Five Skills for Achieving Any Goal
Publication date: 02/09/2003
Nothing happens unless first a dream.
Introduction: The Five Macroskills
Top 5 Reasons Why Most People Never Realize Their Big Dream
- There’s no single clearly defined objective.
- There’s no mechanism for sustaining motivation.
- There’s not enough time to devote to it.
- There’s little or no support from family and friends.
- There’s no understanding of how every seemingly unrelated little improvement advances the big dream.
What if imagining possibilities and then realizing them—that is, making dreams come true—turns out to be the distinctly human capacity, the one and only thing that sets our species apart? (Language was long thought to be the title holder, until a bunch of smartaleck gorillas and chimps learned to use sign language and computer touch-screens to make their feelings and wants known, and some show-off dolphins began formulating sentences by pressing series of noun buttons and verb buttons and pronoun buttons in the proper order.) What if it turns out the only reason not everyone succeeds in making their own “imagined possibilities” a reality is that there’s a special knack involved?

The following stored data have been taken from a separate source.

@[simp] theorem State.wr_fuses (s : State) (off : Nat) (v : Word) : (State.wr s off v).keys.fuses = s.keys.fuses := by simp [State.wr]
@[simp] theorem State.liveWr_fuses (s : State) (off : Nat) (v : Word) : (State.liveWr s off v).keys.fuses = s.keys.fuses := by simp [State.liveWr]
@[simp] theorem State.setFld_fuses (s : State) (off hi lo v : Nat) : (State.setFld s off hi lo v).keys.fuses = s.keys.fuses := by simp [State.setFld]
@[simp] theorem State.setBit_fuses (s : State) (off i : Nat) (b : Bool) : (State.setBit s off i b).keys.fuses = s.keys.fuses := by simp [State.setBit]
@[simp] theorem State.orReg_fuses (s : State) (off : Nat) (m : Word) : (State.orReg s off m).keys.fuses = s.keys.fuses := by simp [State.orReg]
@[simp] theorem State.bumpSat_fuses (s : State) (off : Nat) : (State.bumpSat s off).keys.fuses = s.keys.fuses := by simp [State.bumpSat]
@[simp] theorem State.plainWrite_fuses (s : State) (off : Nat) (v : Word) : (State.plainWrite s off v).keys.fuses = s.keys.fuses := by unfold State.plainWrite; (repeat' split) <;> simp
@[simp] theorem State.setMode_fuses (s : State) (m : Nat) : (State.setMode s m).keys.fuses = s.keys.fuses := by simp [State.setMode]
@[simp] theorem State.sysFault_fuses (s : State) (i : Nat) : (State.sysFault s i).keys.fuses = s.keys.fuses := by simp [State.sysFault]
@[simp] theorem State.freshWord_fuses (s : State) : (State.freshWord s).2.keys.fuses = s.keys.fuses := by simp [State.freshWord]
@[simp] theorem State.freshNat_fuses (s : State) : (State.freshNat s).2.keys.fuses = s.keys.fuses := by simp [State.freshNat]
@[simp] theorem State.emit_fuses (s : State) (e : Emission) : (State.emit s e).keys.fuses = s.keys.fuses := by simp [State.emit]
@[simp] theorem State.setPort_fuses (s : State) (p : Fin 2) (h : HostPort) : (State.setPort s p h).keys.fuses = s.keys.fuses := by simp [State.setPort]
@[simp] theorem State.msixSend_fuses (s : State) (p : Fin 2) (vec : Nat) : (State.msixSend s p vec).keys.fuses = s.keys.fuses := by simp [State.msixSend]
@[simp] theorem State.msixFlush_fuses (s : State) (p : Fin 2) : (State.msixFlush s p).keys.fuses = s.keys.fuses := by simp [State.msixFlush]
@[simp] theorem State.msixAfter_fuses (before : State) (n : Nat) (s : State) : (State.msixAfter before n s).keys.fuses = s.keys.fuses := by simp [State.msixAfter]
@[simp] theorem State.raise_fuses (s : State) (n : Nat) : (State.raise s n).keys.fuses = s.keys.fuses := by simp [State.raise]
@[simp] theorem State.raiseIf_fuses (s : State) (c : Bool) (n : Nat) : (State.raiseIf s c n).keys.fuses = s.keys.fuses := by simp [State.raiseIf]
@[simp] theorem State.portEvent_fuses (s : State) (p : Fin 2) (i : Nat) : (State.portEvent s p i).keys.fuses = s.keys.fuses := by simp [State.portEvent]
@[simp] theorem State.semFreed_fuses (s : State) (n : Nat) : (State.semFreed s n).keys.fuses = s.keys.fuses := by simp [State.semFreed]
@[simp] theorem State.semFree_fuses (s : State) (n : Nat) : (State.semFree s n).keys.fuses = s.keys.fuses := by simp [State.semFree]
@[simp] theorem State.semAutoRelease_fuses (s : State) (ident : Nat) : (State.semAutoRelease s ident).keys.fuses = s.keys.fuses := by simp [State.semAutoRelease]
@[simp] theorem State.semAllFree_fuses (s : State) : (State.semAllFree s).keys.fuses = s.keys.fuses := by simp [State.semAllFree]
@[simp] theorem State.portDiscard_fuses (s : State) (ag : Agent) (region off : Nat) : (State.portDiscard s ag region off).keys.fuses = s.keys.fuses := by unfold State.portDiscard; dsimp only; repeat' first | (simp; done) | split
@[simp] theorem State.discard_fuses (s : State) (ag : Agent) (region off : Nat) : (State.discard s ag region off).keys.fuses = s.keys.fuses := by simp [State.discard]
@[simp] theorem State.guarded_fuses (s : State) (ag : Agent) (n off : Nat) (t : State) (h : t.keys.fuses = s.keys.fuses) : (s.guarded ag n off t).keys.fuses = s.keys.fuses := by unfold State.guarded; split <;> simp [h]
@[simp] theorem State.rws_fuses (s : State) (ag : Agent) (off : Nat) (t : State) (h : t.keys.fuses = s.keys.fuses) : (s.rws ag off t).keys.fuses = s.keys.fuses := by unfold State.rws; (repeat' split) <;> simp [h]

What if anyone might be able to realize their Big Dream, as long as they developed the key skills to overcome the failure factors listed above? The lucky ones are those who apply these skills automatically, unconsciously, intuitively. Most other people don’t even know they exist. Ours is a society full of people with the “know-what”—but not the “know-how”—to make their dreams come true.
What’s your Big Dream? Lose weight? Career advancement? New house? Quit smoking/drinking? Financial freedom? Find Mr./Ms. Right? Ride the space shuttle? All of the above? It doesn’t matter what the dream is; as long as it’s something that’s deeply important to you, something that generates a tingle of excitement in your belly any time you think about it—then it qualifies as “big,” even if others seem inclined to belittle it. Dreamcrafting is not an activity restricted to those who hope to become the next Walt Disney or Oprah Winfrey. A “big” dream is any goal that generates serious belly-tingle for you; all other factors of scale are secondary. Granny’s rose garden is no less an achievement than Walt’s theme parks; they’re both the tangible product of personal dreams realized. And the process for realizing such dreams is identical. It’s this very process that is at the heart of Dreamcrafting.
Skills of a Higher Order
Alex dreams of a career as a professional singer. Obviously, therefore, Alex must master the skill of singing. Lots of discipline is required: long hours of practice, voice exercises, and so on. When people talk about all the hard work it takes to achieve success, they’re usually referring to skills and disciplines at this level; let’s call it “voicecrafting” in this example. But even after a lot of this kind of hard work, not every skillful singer succeeds in realizing his or her big dream of a career as a singer. Making any big dream come true requires skills of a different kind, skills at a higher level, skills that (for singers) have little or nothing to do with voicecrafting in particular. Beyond developing the breath control to be able to sustain a high C for an extended period of time, Alex will also need to sustain a high level of motivation for an extended period of time if the dream is to be realized. Sustaining motivation is one of the key disciplines of dreamcrafting, a skill of a higher order—we call it a macroskill—that applies to the realization of any and all big dreams.
This notion of macroskills—skills of a higher order or that operate at a higher level—may strike some as abstract and confusing. One way to clarify the idea may be to think in terms of set and subset: for example, fruit is a subset of “food”; apple is a subset of “fruit”; Red Delicious is a subset of “apple.” Another way to think about it is to keep the phrase “including, but not limited to” in mind. Let’s say Janice dreams of becoming a ballerina, and Mario hopes to become a master chef. The dreamcrafting macroskills make no reference whatsoever to the fine points of executing pirouettes or eggs Benedict; (those are “dancecrafting” and “mealcrafting” issues). Instead, they outline what must be done to make big dreams come true, including, but not limited to, dreams of dancing or cooking for a living. Janice will of course have to learn how to dance superbly—but even if she does, this still may not be enough to make her dream come true. Nor is every good cook equally good at cooking up a career as a master chef. This is where the macroskills make all the difference.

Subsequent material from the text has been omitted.